Re: charset issues

J.Larmouth wrote:

> I agree.  The approach of saying "anything goes provided you label it" is
> better than we have now,  but is NOT good enough for the long term. 
> Pragmatically,  I would like to see the responsibility on server managers to
> ensure that the stuff they store is strictly UTF-8 or 8859-x,  recognising
> that such a requirement is NOT going to be easily satisfied (people often
> FTP into server directories from a wide variety of work stations).  Of

Hopefully, people will use browsers with PUT method for this. Browsers (or CGI
on server side) could translate from local code page to one of preferred
charsets. It could be also labeled as such. Browser can insert META tag,
while CGI can put appropriate extension or whatever.
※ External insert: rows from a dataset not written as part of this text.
theorem test_meets_ReportAndPeerMark (H : Obligations.ReportAndPeerMark) :
    completes (.report 0 ⟨0, []⟩ { lease := 0, severity := 3, words := [1, 2] }) serving ∧
    completes (.report 0 ⟨0, []⟩ { lease := 0, severity := 0, words := [] }) case93 ∧
    completes (.report 0 ⟨0, []⟩ ⟨0, 0, []⟩) case94 ∧
    completes (.peerMark 0 ⟨0, []⟩ { lease := 0, seconds := 5, valid := 1, difference := 77 }) case95 ∧
    completes (.peerMark 0 ⟨0, []⟩ { lease := 0, seconds := 5, valid := 1, difference := 77 }) case96 ∧
    completes (.peerMark 0 ⟨0, []⟩ { lease := 0, seconds := 7, valid := 1, difference := 77 }) case96 ∧
    completes (.peerMark 0 ⟨0, []⟩ { lease := 0, seconds := 5, valid := 0, difference := 77 }) case96 ∧
    completes (.peerMark 0 ⟨0, []⟩ ⟨0, 5, 0, 77⟩) case97 ∧
    completes (.peerMark 0 ⟨0, []⟩ { lease := 0, seconds := 5, valid := 0, difference := 77 }) serving ∧
    completes (.report 0 ⟨0, []⟩ ⟨0, 5, []⟩) serving ∧ completes (.report 0 ⟨0, []⟩ ⟨0, 0, []⟩) lockedLanes ∧
    completes (.peerMark 0 ⟨0, []⟩ ⟨0, 5, 2, 77⟩) serving ∧ completes (.peerMark 0 ⟨0, []⟩ ⟨32, 5, 1, 77⟩) serving := by
  refine ⟨done ((H.1 serving (ended 0 serving) 0 [] ⟨0, 3, [1, 2]⟩ 0 unit (onLane rfl rfl) rfl rfl rfl ?_ ?_).1 ?_),
    done ((H.1 case93 (ended 0 case93) 0 [] ⟨0, 0, []⟩ 0 unit (onLane rfl rfl) rfl rfl rfl ?_ ?_).1 ?_),
    done ((H.1 case94 (ended 0 case94) 0 [] ⟨0, 0, []⟩ 0 { unit with state := .pending } (onLane rfl rfl) rfl rfl rfl ?_ ?_).2 rfl),
    done (((H.2.1 case95 (ended 0 case95) 0 [] ⟨0, 5, 1, 77⟩ 0 boundUnit (onLane rfl rfl) rfl rfl rfl ?_).1 .six ⟨5, 0⟩ rfl rfl |>.1 ?_ ?_ ?_ rfl)),
    done (((H.2.1 case96 (ended 0 case96) 0 [] ⟨0, 5, 1, 77⟩ 0 boundUnit (onLane rfl rfl) rfl rfl rfl ?_).1 .six ⟨5, 0⟩ rfl rfl |>.2.1 ?_ ?_ ?_ rfl)),
    done (((H.2.1 case96 (ended 0 case96) 0 [] ⟨0, 7, 1, 77⟩ 0 boundUnit (onLane rfl rfl) rfl rfl rfl ?_).1 .six ⟨5, 0⟩ rfl rfl |>.2.2 ?_ ?_)),
    done (((H.2.1 case96 (ended 0 case96) 0 [] ⟨0, 5, 0, 77⟩ 0 boundUnit (onLane rfl rfl) rfl rfl rfl ?_).1 .six ⟨5, 0⟩ rfl rfl |>.2.2 ?_ ?_)),
    done ((H.2.1 case97 (ended 0 case97) 0 [] ⟨0, 5, 0, 77⟩ 0 { boundUnit with symbol := none } (onLane rfl rfl) rfl rfl rfl ?_).2.1 .six rfl rfl ?_),
    done ((H.2.1 serving (ended 0 serving) 0 [] ⟨0, 5, 0, 77⟩ 0 unit (onLane rfl rfl) rfl rfl rfl ?_).2.2 ?_),
    done ((H.2.2 serving (ended 0 serving) 0 0 []).1 ⟨0, 5, []⟩ (onLane rfl rfl) ?_ (.inl ?_)),
    done ((H.2.2 lockedLanes (ended 0 lockedLanes) 0 0 []).1 ⟨0, 0, []⟩ (onLane rfl rfl) ?_ (.inr (.inl ?_))),
    done ((H.2.2 serving (ended 0 serving) 0 0 []).2 ⟨0, 5, 2, 77⟩ (onLane rfl rfl) (.inl ?_)),
    done ((H.2.2 serving (ended 0 serving) 0 0 []).2 ⟨32, 5, 1, 77⟩ (onLane rfl rfl)
      (.inr (.inr fun l x h => absurd h (by revert l; decide))))⟩ <;>
    first | decide | exact ⟨by decide, by decide⟩ | exact ⟨by decide, by decide, by decide, by decide⟩ | exact ⟨rfl, .inl ⟨rfl, rfl, by decide⟩⟩

def case98 : State := unitIs serving (pend 11)

def case99 : State := peer { usable with faultScore := 3 }

def susp : Lease := { unit with state := .suspended, suspendCause := some .source }

def case100 : State := unitIs serving susp
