/-- The checks on an instruction: a lane word by R54, a generator word by the code rules of R33. -/
def Instr.wf : Instr → Bool
  | .add _ _ _ _ => true
  | .sub _ _ _ _ => true
  | .mul _ _ _ _ => true
  | .mulh _ _ _ _ => true
  | .mulhu _ _ _ _ => true
  | .div _ _ _ _ => true
  | .divu _ _ _ _ => true
  | .rem _ _ _ _ => true
  | .andR _ _ _ _ => true
  | .orR _ _ _ _ => true
  | .xorR _ _ _ _ => true
  | .shlR _ _ _ _ => true
  | .shrR _ _ _ _ => true
  | .sarR _ _ _ _ => true
  | .minR _ _ _ _ => true
  | .maxR _ _ _ _ => true
  | .slt _ _ _ _ => true
  | .sltu _ _ _ _ => true
  | .seq _ _ _ _ => true
  | .csel _ _ _ _ => true
  | .popc _ _ _ => true
  | .clz _ _ _ => true
  | .gexit _ => true
  | .sfadd _ _ _ _ _ => true
  | .sfsub _ _ _ _ _ => true
  | .sfmul _ _ _ _ _ => true
  | .sfmac _ _ _ _ _ => true
  | .sfmin _ _ _ _ => true
  | .sfmax _ _ _ _ => true
  | .sfcmp _ _ _ _ _ => true
  | .sfcvt _ _ _ kind _ => decide (kind.toNat ≤ 5)
  | .jr _ _ => true
  | .callr _ _ => true
  | .sret _ => true
  | .trap _ _ => true
  | .fence _ order scope => decide (order ≠ 0) && scopeOk scope
  | .icinv _ _ _ scope => scopeOk scope
  | .vqPop _ _ => true
  | .vqPeek _ _ => true
  | .barNew _ _ _ _ ext kind => !ext || decide (kind = 0)
  | .barExpect _ _ _ _ _ => true
  | .barArrive _ _ _ _ => true
  | .barWait _ _ _ _ => true
  | .barFree _ _ => true
  | .stagePut _ _ _ _ scope => scopeOk scope
  | .stageTake _ _ _ scope _ => scopeOk scope
  | .reelOpen _ _ => true
  | .reelShut _ => true
  | .reelPlay _ _ => true
  | .reelDrop _ _ => true
  | .strBind _ _ _ _ => true
  | .strSel _ _ => true
  | .strFree _ _ => true
  | .maskRd _ _ _ which => decide (which ≠ 3)
  | .maskWr _ _ _ => true
  | .parkReplay _ _ _ => true
  | .unpark _ _ _ _ => true
  | .launch _ _ _ _ => true
  | .gatom _ _ a _ op => decide (op.toNat ≤ 10) && decide (a.toNat % 2 = 0)
  | .pinSet _ _ _ _ _ _ => true
  | .pinClr _ _ _ => true
  | .addi _ _ _ _ => true
  | .andi _ _ _ _ => true
  | .ori _ _ _ _ => true
  | .xori _ _ _ _ => true
  | .shli _ _ _ _ => true
  | .shri _ _ _ _ => true
  | .sari _ _ _ _ => true
  | .slti _ _ _ _ => true
  | .movi _ _ _ => true
  | .insh _ _ _ => true
  | .sltiu _ _ _ _ => true
  | .srd _ _ _ => true
  | .swr _ _ _ => true
  | .pft _ _ _ => true
  | .addiLong _ _ _ _ _ => true
  | .andiLong _ _ _ _ _ => true
  | .oriLong _ _ _ _ _ => true
  | .xoriLong _ _ _ _ _ => true
  | .sltiLong _ _ _ _ _ => true
  | .sltiuLong _ _ _ _ _ => true
  | .moviLong _ _ _ _ => true
  | .inshLong _ _ _ _ => true
  | .pftLong _ _ _ _ => true
  | .ldgN8 _ _ _ _ _ _ => true
  | .ldgS8 _ _ _ _ _ _ => true
  | .ldgN16 _ _ _ _ _ _ => true
  | .ldgS16 _ _ _ _ _ _ => true
  | .ldgN32 _ _ _ _ _ _ => true
  | .ldgS32 _ _ _ _ _ _ => true
  | .ldgB64 _ _ _ _ _ _ => true
  | .stgB8 _ _ _ _ _ scope _ => decide (scope ≠ 7)
  | .stgB16 _ _ _ _ _ scope _ => decide (scope ≠ 7)
  | .stgB32 _ _ _ _ _ scope _ => decide (scope ≠ 7)
  | .stgB64 _ _ _ _ _ scope _ => decide (scope ≠ 7)
  | .ldgN8Long _ _ _ _ _ _ _ => true
  | .ldgS8Long _ _ _ _ _ _ _ => true
  | .ldgN16Long _ _ _ _ _ _ _ => true
  | .ldgS16Long _ _ _ _ _ _ _ => true
  | .ldgN32Long _ _ _ _ _ _ _ => true
  | .ldgS32Long _ _ _ _ _ _ _ => true
  | .ldgB64Long _ _ _ _ _ _ _ => true
  | .stgB8Long _ _ _ _ _ _ scope _ => decide (scope ≠ 7)
  | .stgB16Long _ _ _ _ _ _ scope _ => decide (scope ≠ 7)
  | .stgB32Long _ _ _ _ _ _ scope _ => decide (scope ≠ 7)
  | .stgB64Long _ _ _ _ _ _ scope _ => decide (scope ≠ 7)
  | .beq _ _ _ _ => true
  | .bne _ _ _ _ => true
  | .blt _ _ _ _ => true
  | .bge _ _ _ _ => true
  | .bltu _ _ _ _ => true
  | .bgeu _ _ _ _ => true
  | .jmp _ _ => true
  | .call _ _ => true
  | .laneWordEmit _ => true
  | .runStart _ _ => true
  | .iadd x => x.ok 0x000
  | .isub x => x.ok 0x001
  | .imul x => x.ok 0x002
  | .imulh x => x.ok 0x003
  | .imad x => x.ok 0x004
  | .imin x => x.ok 0x005
  | .imax x => x.ok 0x006
  | .iabs x => x.ok 0x007
  | .andLane x => x.ok 0x008
  | .orLane x => x.ok 0x009
  | .xorLane x => x.ok 0x00A
  | .notLane x => x.ok 0x00B
  | .shlLane x => x.ok 0x00C
  | .shrLane x => x.ok 0x00D
  | .rotl x => x.ok 0x00E
  | .bfe x => x.ok 0x00F
  | .bfi x => x.ok 0x010
  | .popcLane x => x.ok 0x011
  | .clzLane x => x.ok 0x012
  | .brev x => x.ok 0x013
  | .movLane x => x.ok 0x014
  | .iadd3 x => x.ok 0x015
  | .isad x => x.ok 0x016
  | .imulw x => x.ok 0x018
  | .imadw x => x.ok 0x019
  | .idp4 x => x.ok 0x01A
  | .idp2 x => x.ok 0x01B
  | .fadd x => x.ok 0x080
  | .fsub x => x.ok 0x081
  | .fmul x => x.ok 0x082
  | .ffma x => x.ok 0x083
  | .fmin x => x.ok 0x084
  | .fmax x => x.ok 0x085
  | .fabs x => x.ok 0x086
  | .fneg x => x.ok 0x087
  | .fdp2 x => x.ok 0x088
  | .fdp4 x => x.ok 0x089
  | .frnd x => x.ok 0x08A
  | .cvt x => x.ok 0x100
  | .cvts x => x.ok 0x101
  | .cbd x => x.ok 0x102
  | .pack x => x.ok 0x103
  | .unpk x => x.ok 0x104
  | .icmp x => x.ok 0x180
  | .fcmp x => x.ok 0x181
  | .plop x => x.ok 0x182
  | .pmov x => x.ok 0x183
  | .sel x => x.ok 0x184
  | .lexit x => x.ok 0x185
  | .nop x => x.ok 0x186
  | .rcp x => x.ok 0x188
  | .rsq x => x.ok 0x189
  | .sqrt x => x.ok 0x18A
  | .exp2 x => x.ok 0x18B
  | .log2 x => x.ok 0x18C
  | .sin x => x.ok 0x18D
  | .cos x => x.ok 0x18E
  | .cte x => x.ok 0x190
  | .ctld x => x.ok 0x191
  | .curveTableLoadFinish _ _ _ => true
  | .shfl x => x.ok 0x200
  | .vote x => x.ok 0x201
  | .ballot x => x.ok 0x202
  | .reduce x => x.ok 0x203
  | .scan x => x.ok 0x204
  | .bcast x => x.ok 0x205
  | .regroup x => x.ok 0x206
  | .uni x => x.ok 0x207
  | .ld x => x.ok 0x280
  | .st x => x.ok 0x281
  | .ldt x => x.ok 0x282
  | .ldb x => x.ok 0x283
  | .atom x => x.ok 0x284
  | .red x => x.ok 0x285
  | .lfence x => x.ok 0x286
  | .stashMap x => x.ok 0x288
  | .stashFlush x => x.ok 0x289
  | .stashDrop x => x.ok 0x28A
  | .cp x => x.ok 0x300
  | .cp2d x => x.ok 0x301
  | .cpt x => x.ok 0x302
  | .cpg x => x.ok 0x303
  | .cpset x => x.ok 0x304
  | .qfence x => x.ok 0x305
  | .copyChunkStart _ _ => true
  | .copyChunkWrite _ _ => true
  | .copyChunkLand _ _ => true
  | .copyChunkFault _ _ => true
  | .mm x => x.ok 0x308
  | .mmy x => x.ok 0x309
  | .mzero x => x.ok 0x30A
  | .mcbt x => x.ok 0x30B
  | .codebookLoadFinish _ _ => true
  | .yokeLatchComplete _ _ => true
  | .matrixEntryStart _ => true
  | .matrixRetirement _ _ _ => true
  | .taWin x => x.ok 0x310
  | .taDly x => x.ok 0x311
  | .taMode x => x.ok 0x312
  | .taGo x => x.ok 0x313
  | .taCapt x => x.ok 0x314
  | .taClr x => x.ok 0x315
  | .taEntryStart _ => true
  | .taWindowEnd _ _ => true
  | .lwait x => x.ok 0x318
  | .larr x => x.ok 0x319
  | .trl x => x.ok 0x380
  | .idiv x => x.ok 0x3C0
  | .irem x => x.ok 0x3C1
  | .fdiv x => x.ok 0x3C2
  | .variableResultLand _ => true
  | .generatorResultArrival _ _ _ _ => true
  | .voteEntryPresent _ _ _ => true
  | .uniResultArrival _ _ _ _ => true
  | .reelPlayFeed _ _ _ _ => true
  | .boundaryTrap _ _ _ => true
  | .threadEnd _ _ _ => true
  | .tableWalk _ _ _ => true
  | .leaseGrant _ _ _ => true
  | .leaseExpiry _ _ => true
  | .homeWritePerform _ => true
  | .stashOwnershipGrant _ _ => true
  | .sectorFillLand _ _ => true
  | .stashRecall _ => true
  | .updateOnlyGrant _ _ _ => true
  | .updateOnlyCombine _ => true
  | .hostCxlMemAccess _ _ _ _ => true
  | .cxlCacheSnoop _ => true
  | .cxlerr _ => true
  | .cxlCompletionTimeout _ => true
  | .instructionFill _ _ _ => true
  | .pftTargetFill _ _ => true
  | .pinRehome _ _ _ => true
  | .pinClrWriteback _ _ _ => true
  | .inval _ _ _ => true
  | .invalAll _ _ _ => true
  | .migrate _ _ _ => true
  | .biasHost _ _ _ => true
  | .biasDev _ _ _ => true
  | .xlcmdFinish _ => true
  | .ttbaseWrite _ _ => true
  | .cqctlAbort _ _ => true
  | .cqctlResume _ _ => true
  | .deferredStageOperation _ _ _ => true
  | .barWaitTimeout _ _ _ => true
  | .bardoor _ _ => true
  | .watchdogReport _ => true
  | .load _ => true
  | .unload _ => true
  | .recordParse _ => true
  | .placementStep => true
  | .headAgeTick => true
  | .flockEnd _ => true
  | .voltageRampReachesTarget _ => true
  | .tokenFlitInject _ => true
  | .spendWindowRollover _ => true
  | .claimPost _ => true
  | .ashareWrite _ _ => true
  | .thallowUpdate _ _ => true
  | .sensorSample _ _ _ _ => true
  | .bankRefresh _ _ => true
  | .droopDetect _ => true
  | .droopRecovery _ => true
  | .coreRailClamp => true
  | .clampFloorEnd => true
  | .junctionTrip _ => true
  | .firmwareHeartbeatMiss => true
  | .preempt _ => true
  | .clear _ => true
  | .preemptionHalt _ => true
  | .sampleRecord _ => true
  | .stop _ => true
  | .dbgctlResume _ => true
  | .debugStop _ _ _ => true
  | .checkScoreboardStop _ _ _ => true
  | .dbgdataWrite _ _ => true
  | .srseedWrite _ _ => true
  | .exmaskWrite _ _ => true
  | .leaseWrite _ _ => true
  | .sampctlWrite _ _ => true
  | .registerWrite _ _ _ => true
  | .packageReset => true
  | .railsInRegulation => true
  | .firstConfigAccess => true
  | .controllerRamWrite _ _ => true
  | .start => true
  | .firmwareStartTimeout => true
  | .train => true
  | .trainComplete _ => true
  | .release => true
  | .haltfw => true
  | .illegalInstruction _ => true
  | .contextCreation _ _ => true
  | .clockStepDown _ => true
> I agree.  This is an important point.  8859-1 should die a death.  But
> 8859-7,  for text which is simple Greek text,  is half the size of UTF-8.
> Does this matter?  The Web bandwidth (storage and transfer) is dominated by
> non-text documents,  so does a doubling of size of Greek text (for storage
> and transfer) matter??   Only the Greeks can tell us. (And the Arabs,  and
> the Israelis,  etc).  It would be nice if they said "It doesn't matter. 
> Let's all agree on UTF-8 for storage and transfer."  Comments?

Hmmm... How do I edit UTF-8 in vi? Or any other text editor? I could type
'make' after I'm done with editing, but I'll probably forget it.

> And WHY,  in all these discussions,  do we continually concentrate on
> delivery of pages and ignore forms input?

Because somebody will mention GET. HTTP 1.1 can't do anything about it.
Heated discussion guaranteed. :)
Perhaps Warning header would be a bit easier to tweak?

-- 
Life is a sexually transmitted disease.